Problem Based learning and Problem Solving
Problem solving or reasoning processes must be distinguished from Problem- Based learning. The example of Cecila makes this clear. The health worker is really diagnosing the problem of Cecila and he will manage the real problem in order to cure. In PBL problems often related to patients are offered to the students, not to solve these problems as we explained extensively in the introduction to PBL, but to formulate learning questions. The students have to use different sources like the library to get answers to these questions so that they can understand the problem better. In the last step of the six steps in Problem Based learning- synthesis- the students must show their understanding of the problem. But understanding of the problem, its possible causes, the kind of mechanisms involved in it, are not the same as solving the problem. In order to solve problems one needs first of all an understanding or insight into the patient's problem, which can be learned in PBL just as in traditional education. This understanding must then be applied in real situations, with real patients (or sophisticated simulations), employing all kind of (clinical ) skills, like history taking, physical examinations and laboratory tests. This means that problem solving is minimal or absent in the early stages of a course and becomes more and more important at the end of a curriculum.
The distinction between PBL and Problem Solving is important :many students and teachers are confused about this two concepts. Quite simply, the overriding goal of PBL is to develop students' ability to raise questions, to think and take initiative for their own learning so that they can be equipped to approach the problems that they will later meet in health and disease in the same way. In problem solving the goal is to use these insights in order to diagnose and treat real patients. That's why we talk about Problem-based learning and Problem-solving.
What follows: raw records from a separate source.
-- ==== Sys2Proof/Safety.lean ====
section
/-! DEFINITION. What a state the bridge can be in looks like: the laws that the manual states of its blocks, each as a predicate on
State; and what a command that is not about them leaves alone. -/

namespace Sys2Proof.Machine

/-! ### Laws of the blocks -/

/-- R8: the attach number is 0 exactly while UNATTACHED, the hold timer runs exactly while HELD, and the attach counter is never
0. -/
abbrev attachmentLegal (s : State) : Prop :=
  (s.lc.attachNumber = 0 ↔ s.lc.attachment = .unattached) ∧ (s.lc.holdTimer.isSome = true ↔ s.lc.attachment = .held) ∧
    s.lc.attachCounter ≠ 0

/-- R155, R151: the REPLY queue with the owed slot holds at most 4, the KEYS queue at most 8. -/
abbrev upstreamWithinLimits (s : State) : Prop :=
  s.lc.replies.length + owed s ≤ 4 ∧ s.lc.keys.length ≤ 8

/-- R46: a side queue holds at most 24 entries. -/
abbrev sideQueuesWithinLimits (s : State) : Prop :=
  s.sq.queueA.length ≤ 24 ∧ s.sq.queueB.length ≤ 24

/-- R7: the ranges of the counts of the downstream receive state: below the number that ends a state while in it. No frame is
open outside FRAMING and UP. -/
abbrev receiveLegal (s : State) : Prop :=
  s.lc.alignCount ≤ 64 ∧ (s.lc.link = .aligning → s.lc.alignCount < 64) ∧ s.lc.framingCount ≤ 4 ∧
    (s.lc.link = .framing → s.lc.framingCount < 4) ∧ s.lc.failureCount < 4 ∧
    (s.lc.assembly.isSome = true → s.lc.link = .framing ∨ s.lc.link = .up)

/-- R137: the first scans come before the link leaves DOWN; they are counted as two (log entry 34). -/
abbrev scansFirst (s : State) : Prop := s.lc.link ≠ .down → 2 ≤ s.ks.scans

/-- R18, R19: a transmission is in progress only while the link is UP and the attachment ATTACHED, and the lane is not free
while the arbiter could take something. -/
abbrev laneLegal (s : State) : Prop :=
  (s.lc.tx.isSome = true → s.lc.link = .up ∧ s.lc.attachment = .attached) ∧
    (s.lc.link = .up → s.lc.attachment = .attached → s.lc.tx = none → nextItem s = none)

/-- R23, R125: the geometry in its range, one dirty flag per block, and the scan pointer and the in-flight block among the
blocks. -/
abbrev panelShape (s : State) : Prop :=
  (20 ≤ s.lu.width ∧ s.lu.width ≤ 120) ∧ (12 ≤ s.lu.height ∧ s.lu.height ≤ 75) ∧
    s.pu.dirty.length = blockCount s ∧ s.pu.scan < blockCount s ∧ (∀ f ∈ s.pu.inFlight, f.block < blockCount s)

/-- R125, R131: level and streak in range; the panel is halted exactly at streak 3, and then no block is in flight. R128: the block
write on the port holds 256 pixels, and a block in flight is the one that it names, with its write number. -/
abbrev panelLegal (s : State) : Prop :=
  s.pu.level ≤ 15 ∧ s.pu.streak ≤ 3 ∧ (s.pu.halted = true ↔ s.pu.streak = 3) ∧
    (s.pu.halted = true → s.pu.inFlight = none) ∧
    (∀ w ∈ s.pu.port, w.pixels.length = 256 ∧ w.read ≤ 256) ∧
    (s.pu.inFlight.all fun f => s.pu.port.any fun w => w.block == f.block && w.number == f.number) = true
To understand the difference between the two concepts thoroughly, we will discuss first of all the rather technical matter of problem solving more elaborately. At the end of this chapter we will compare and contrast Problem Solving and Problem Solving in Table 11.
Problem Solving: different steps
There are steps in problem solving, just as in PBL, ranging from the first data the health worker gets from the patient right up to diagnosis and management. But these steps are made in the mind of a health worker who sees patients in hospitals and dispensaries. The steps in PBL are made in the small groups.
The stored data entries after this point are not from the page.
/-- An in-order DRAW frame that has room (R46, R53): its commands join the tail of the side queue, expected advances, a GAP or SHED
flag is cleared. Where the sequencer then has no choice to make nothing follows; else the handovers of R47 do, which leave every
expected number and the rest of the machine alone. And the
commands that a payload spells (section 11.4): one to eight, one after another, filling it exactly. -/
def Obligations.DrawFramesInOrderAreTaken : Prop :=
  (∀ (bs : List Byte) (cs : List DrawCommand), parseDraw bs = some cs ↔ 1 ≤ cs.length ∧ cs.length ≤ 8 ∧
    ∃ parts : List (List Byte), parts.flatten = bs ∧ parts.length = cs.length ∧
      ∀ (k : Nat) (c : DrawCommand) (part : List Byte), cs[k]? = some c → parts[k]? = some part → spellsDraw c part) ∧
  ∀ (stream : Byte) (seq : Half) (commands : List Byte) (s : State) (i : Fin 8) (cs : List DrawCommand) (side : Side),
    s.lc.link = .up → s.lc.attachment = .attached → 1 ≤ commands.length → commands.length ≤ 157 →
    stream.toNat = i.val → parseDraw commands = some cs → isOpen i s = true → (streamOf i s).side = some side →
    s.sq.quiesce = .running → seq = (streamOf i s).expected → (queueOf side s).length + cs.length ≤ 24 →
    (∀ u : State,
      u = setStream i { streamOf i s with
          expected := seq + 1
          rewind := if (streamOf i s).rewind = some .gap ∨ (streamOf i s).rewind = some .shed then none
            else (streamOf i s).rewind
          renewed := if (streamOf i s).rewind = some .gap ∨ (streamOf i s).rewind = some .shed then false
            else (streamOf i s).renewed }
          (setQueue side (queueOf side s ++ cs.zipIdx.map fun c => ⟨i, seq, c.2, c.1, false⟩) (passed s)) →
      settled u → ∃ t, exec (.draw stream seq commands) s = .next t ∧ endsAs u [.accepted] t) ∧
    (∃ t, exec (.draw stream seq commands) s = .next t ∧ drawingOnly (passed s) t ∧
      (streamOf i t).expected = seq + 1 ∧
      (∀ j : Fin 8, j ≠ i → (streamOf j t).expected = (streamOf j s).expected ∧
        (streamOf j t).rewind = (streamOf j s).rewind) ∧
      (∀ j : Fin 8, (streamOf j t).side = (streamOf j s).side ∧ isOpen j t = isOpen j s) ∧
      t.sq.quiesce = .running ∧ t.fs.image = s.fs.image ∧ t.pu = s.pu ∧ t.lc.replies = s.lc.replies ∧
      t.me.inProgress = s.me.inProgress)

/-- The shed rule (R56, R57), for an in-order frame without room; whole where a frame that is then taken leaves the sequencer no
choice to make. A candidate is a stream of the side in a wait state that has more entries in the queue than the shed threshold,
one of them of another frame, so a younger one, than its oldest entry. The victim is the candidate with the most entries, the
lowest number among equals; it keeps the frame of its oldest entry; the frame that arrived is then taken, or discarded with NO_ROOM. -/
def Obligations.AFrameWithoutRoomSheds : Prop :=
  ∀ (stream : Byte) (seq : Half) (commands : List Byte) (s : State) (i : Fin 8) (cs : List DrawCommand) (side : Side),
    s.lc.link = .up → s.lc.attachment = .attached → 1 ≤ commands.length → commands.length ≤ 157 →
    stream.toNat = i.val → parseDraw commands = some cs → isOpen i s = true → (streamOf i s).side = some side →
    s.sq.quiesce = .running → seq = (streamOf i s).expected → 24 < (queueOf side s).length + cs.length →
    ∀ (held : Fin 8 → Nat) (cand : Fin 8 → Bool),
    (∀ j : Fin 8, held j = ((queueOf side s).filter fun e => e.stream == j).length) →
    (∀ j : Fin 8, cand j = true ↔
      (streamOf j s).side = some side ∧
      ((streamOf j s).state = .waitTile ∨ (streamOf j s).state = .waitSlot ∨ (streamOf j s).state = .waitWay) ∧
      s.settings.shedThreshold < held j ∧
      ∃ old, ((queueOf side s).find? fun e => e.stream == j) = some old ∧
        ∃ e ∈ queueOf side s, e.stream = j ∧ e.seq ≠ old.seq) →
    ((∀ j : Fin 8, cand j = false) → ∃ t, exec (.draw stream seq commands) s = .next t ∧
      endsAs (setStream i { streamOf i s with
        rewind := some .gap
        renewed := (streamOf i s).renewed || s.lc.tx.any fun x => x.item == .rewind i } (passed s)) [.shedNone, .noRoom] t) ∧
    (∀ v : Fin 8, cand v = true →
      (∀ j : Fin 8, cand j = true → held j < held v ∨ (held j = held v ∧ v ≤ j)) →
      ∀ (old : Entry) (kept gone : List Entry), ((queueOf side s).find? fun e => e.stream == v) = some old →
        kept = (queueOf side s).filter (fun e => e.stream != v || e.seq == old.seq) →
        gone = (queueOf side s).filter (fun e => e.stream == v && e.seq != old.seq) →
      (v ≠ i → kept.length + cs.length ≤ 24 →
        nothingToHand (setQueue side (kept ++ cs.zipIdx.map fun c => ⟨i, seq, c.2, c.1, false⟩) s)) →
      ∃ t, exec (.draw stream seq commands) s = .next t ∧ drawingOnly (passed s) t ∧
        (streamOf v t).rewind = some .shed ∧ (streamOf v t).state = (streamOf v s).state ∧
        gone.head?.map Entry.seq = some (streamOf v t).expected ∧
        (v = i ∨ 24 < kept.length + cs.length → queueOf side t = kept ∧
          (v ≠ i → (streamOf i t).rewind = some .gap ∧ (streamOf i t).expected = seq) ∧
          countedAs ([.shedRun, .noRoom] ++ List.replicate gone.length .commandsShed) s t) ∧
        (v ≠ i → kept.length + cs.length ≤ 24 →
          queueOf side t = kept ++ (cs.zipIdx.map fun c => ⟨i, seq, c.2, c.1, false⟩) ∧ (streamOf i t).expected = seq + 1 ∧
          countedAs ([.shedRun, .accepted] ++ List.replicate gone.length .commandsShed) s t) ∧
        queueOf (otherSide side) t = queueOf (otherSide side) s ∧
        (∀ j : Fin 8, j ≠ v → j ≠ i → streamOf j t = streamOf j s) ∧ t.de = s.de ∧ t.tc = s.tc ∧ t.tf = s.tf ∧ t.fs = s.fs ∧
        t.pu = s.pu ∧ t.me.inProgress = s.me.inProgress ∧ t.lc.replies = s.lc.replies)

/-! ## Handover and drawing (chapters 3 to 6) -/

/-- A draw command in a DRAW frame whose stream is READY and whose engine is FREE is handed over at once (R47, R108 to R111, R113,
R114). First a FILL that finds the side queues empty: with a clip rectangle in the region the engine takes it, with the
region's geometry as it stands, and takes the frame store or waits for it; with none it is clipped away. Then, behind
whatever entries of streams that wait: a SCROLL takes its whole region, and one by nothing is clipped away; a PLACE of key 0
or with no clip rectangle completes at once, and no lookup is made. THE MODEL'S CHOICE: began is the model's own note of the
moment at which a writer is given the frame store (log entry 9). -/
def Obligations.AFillIsHandedOver : Prop :=
  (∀ (stream : Byte) (seq : Half) (commands : List Byte) (s : State) (i : Fin 8) (side : Side) (c : Half) (x y : Int)
    (w h : Nat) (cx0 cx1 cy0 cy1 : Int),
    s.lc.link = .up → s.lc.attachment = .attached → 1 ≤ commands.length → commands.length ≤ 157 →
    stream.toNat = i.val → parseDraw commands = some [.fill c x y w h] → (streamOf i s).state = .ready →
    (streamOf i s).side = some side → (streamOf i s).rewind = none → s.sq.quiesce = .running →
    seq = (streamOf i s).expected → s.sq.queueA = [] → s.sq.queueB = [] → engineOf side s = none →
    cx0 = max x 0 → cx1 = min (x + w - 1) ((regionOf i s).rw.toNat - 1) →
    cy0 = max y 0 → cy1 = min (y + h - 1) ((regionOf i s).rh.toNat - 1) →
    (cx0 ≤ cx1 ∧ cy0 ≤ cy1 → (s.fs.holder = none → s.fs.waiting = []) → ∃ t, exec (.draw stream seq commands) s = .next t ∧
      endsAs
        { setEngine side (some
            { stream := i, seq := seq, pos := 0, command := .fill c x y w h
              ox := (regionOf i s).ox.toNat, oy := (regionOf i s).oy.toNat, rw := (regionOf i s).rw.toNat
              rh := (regionOf i s).rh.toNat, background := (regionOf i s).background
              cx0 := cx0, cx1 := cx1, cy0 := cy0, cy1 := cy1, firstSector := 0, tile := [], removed := false })
            (setQueue side [⟨i, seq, 0, .fill c x y w h, true⟩]
              (setStream i { streamOf i s with expected := seq + 1 } (passed s))) with
          fs.holder := if s.fs.holder = none then some (.engine side) else s.fs.holder
          fs.began := if s.fs.holder = none then s.free else s.fs.began
          fs.waiting := if s.fs.holder = none then [] else s.fs.waiting ++ [.engine side] } [.accepted] t) ∧
    (cx1 < cx0 ∨ cy1 < cy0 → ∃ t, exec (.draw stream seq commands) s = .next t ∧
      endsAs (setStream i { streamOf i s with expected := seq + 1 } (passed s)) [.accepted, .clipped] t)) ∧
  (∀ (stream : Byte) (seq : Half) (commands : List Byte) (s u : State) (i : Fin 8) (side : Side) (cmd : DrawCommand),
    s.lc.link = .up → s.lc.attachment = .attached → 1 ≤ commands.length → commands.length ≤ 157 →
    stream.toNat = i.val → parseDraw commands = some [cmd] → (streamOf i s).state = .ready →
    (streamOf i s).side = some side → (streamOf i s).rewind = none → (streamOf i s).reservation = none →
    s.sq.quiesce = .running → seq = (streamOf i s).expected → nothingToHand s → (queueOf side s).length < 24 →
    engineOf side s = none → u = setStream i { streamOf i s with expected := seq + 1 } (passed s) →
    (∀ dx dy : Int, cmd = .scroll dx dy →
      (dx = 0 ∧ dy = 0 → ∃ t, exec (.draw stream seq commands) s = .next t ∧ endsAs u [.accepted, .clipped] t) ∧
      (dx ≠ 0 ∨ dy ≠ 0 → (s.fs.holder = none → s.fs.waiting = []) → ∃ t, exec (.draw stream seq commands) s = .next t ∧
        endsAs
          { setEngine side (some
              { stream := i, seq := seq, pos := 0, command := cmd
                ox := (regionOf i s).ox.toNat, oy := (regionOf i s).oy.toNat, rw := (regionOf i s).rw.toNat
                rh := (regionOf i s).rh.toNat, background := (regionOf i s).background
                cx0 := 0, cx1 := (regionOf i s).rw.toNat - 1, cy0 := 0, cy1 := (regionOf i s).rh.toNat - 1
                firstSector := 0, tile := [], removed := false })
              (setQueue side (queueOf side s ++ [⟨i, seq, 0, cmd, true⟩]) u) with
            fs.holder := if s.fs.holder = none then some (.engine side) else s.fs.holder
            fs.began := if s.fs.holder = none then s.free else s.fs.began
            fs.waiting := if s.fs.holder = none then [] else s.fs.waiting ++ [.engine side] } [.accepted] t)) ∧
    (∀ (key : Word) (x y cx1 cy1 : Int) (keyColour : Option Half), cmd = .place key x y keyColour →
      cx1 = min (x + 15) ((regionOf i s).rw.toNat - 1) → cy1 = min (y + 15) ((regionOf i s).rh.toNat - 1) →
      (key = 0 → ∃ t, exec (.draw stream seq commands) s = .next t ∧ endsAs u [.accepted, .keyZero] t) ∧
      (key ≠ 0 → cx1 < max x 0 ∨ cy1 < max y 0 → ∃ t, exec (.draw stream seq commands) s = .next t ∧
        endsAs u [.accepted, .clipped] t)))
When the patient is seen first, and the health worker (doctor) starts the history , a limited amount of information is available immediately; the appearance of the patient , how does he or she looks, his age and sex, the way he or she behaves and is dressed. We call this the perception of the doctor or health worker.
What happens in the mind of an experienced health worker? We all know that doctors and other health workers collect data by using all their senses like looking, smelling, hearing, listening and questioning. They also may have additional prior medical data in a record. All these new data have to be interpreted; is for example what the health worker sees normal or abnormal?, what is the importance of the finding?, can I describe what I see?, is this a symptom for a disease? After these initial perceptions experts, "automatically decides whether there is a problem and what kind of problem it might be. Then most experts are able to formulate, very quickly within minutes, several possible diagnoses about the phenomena the sees. This is the stage of early hypothesis formulation (preliminary diagnoses or explanations). These early hypotheses serve as a kind of pilots for the following steps in the investigation. To illustrate this we take another example.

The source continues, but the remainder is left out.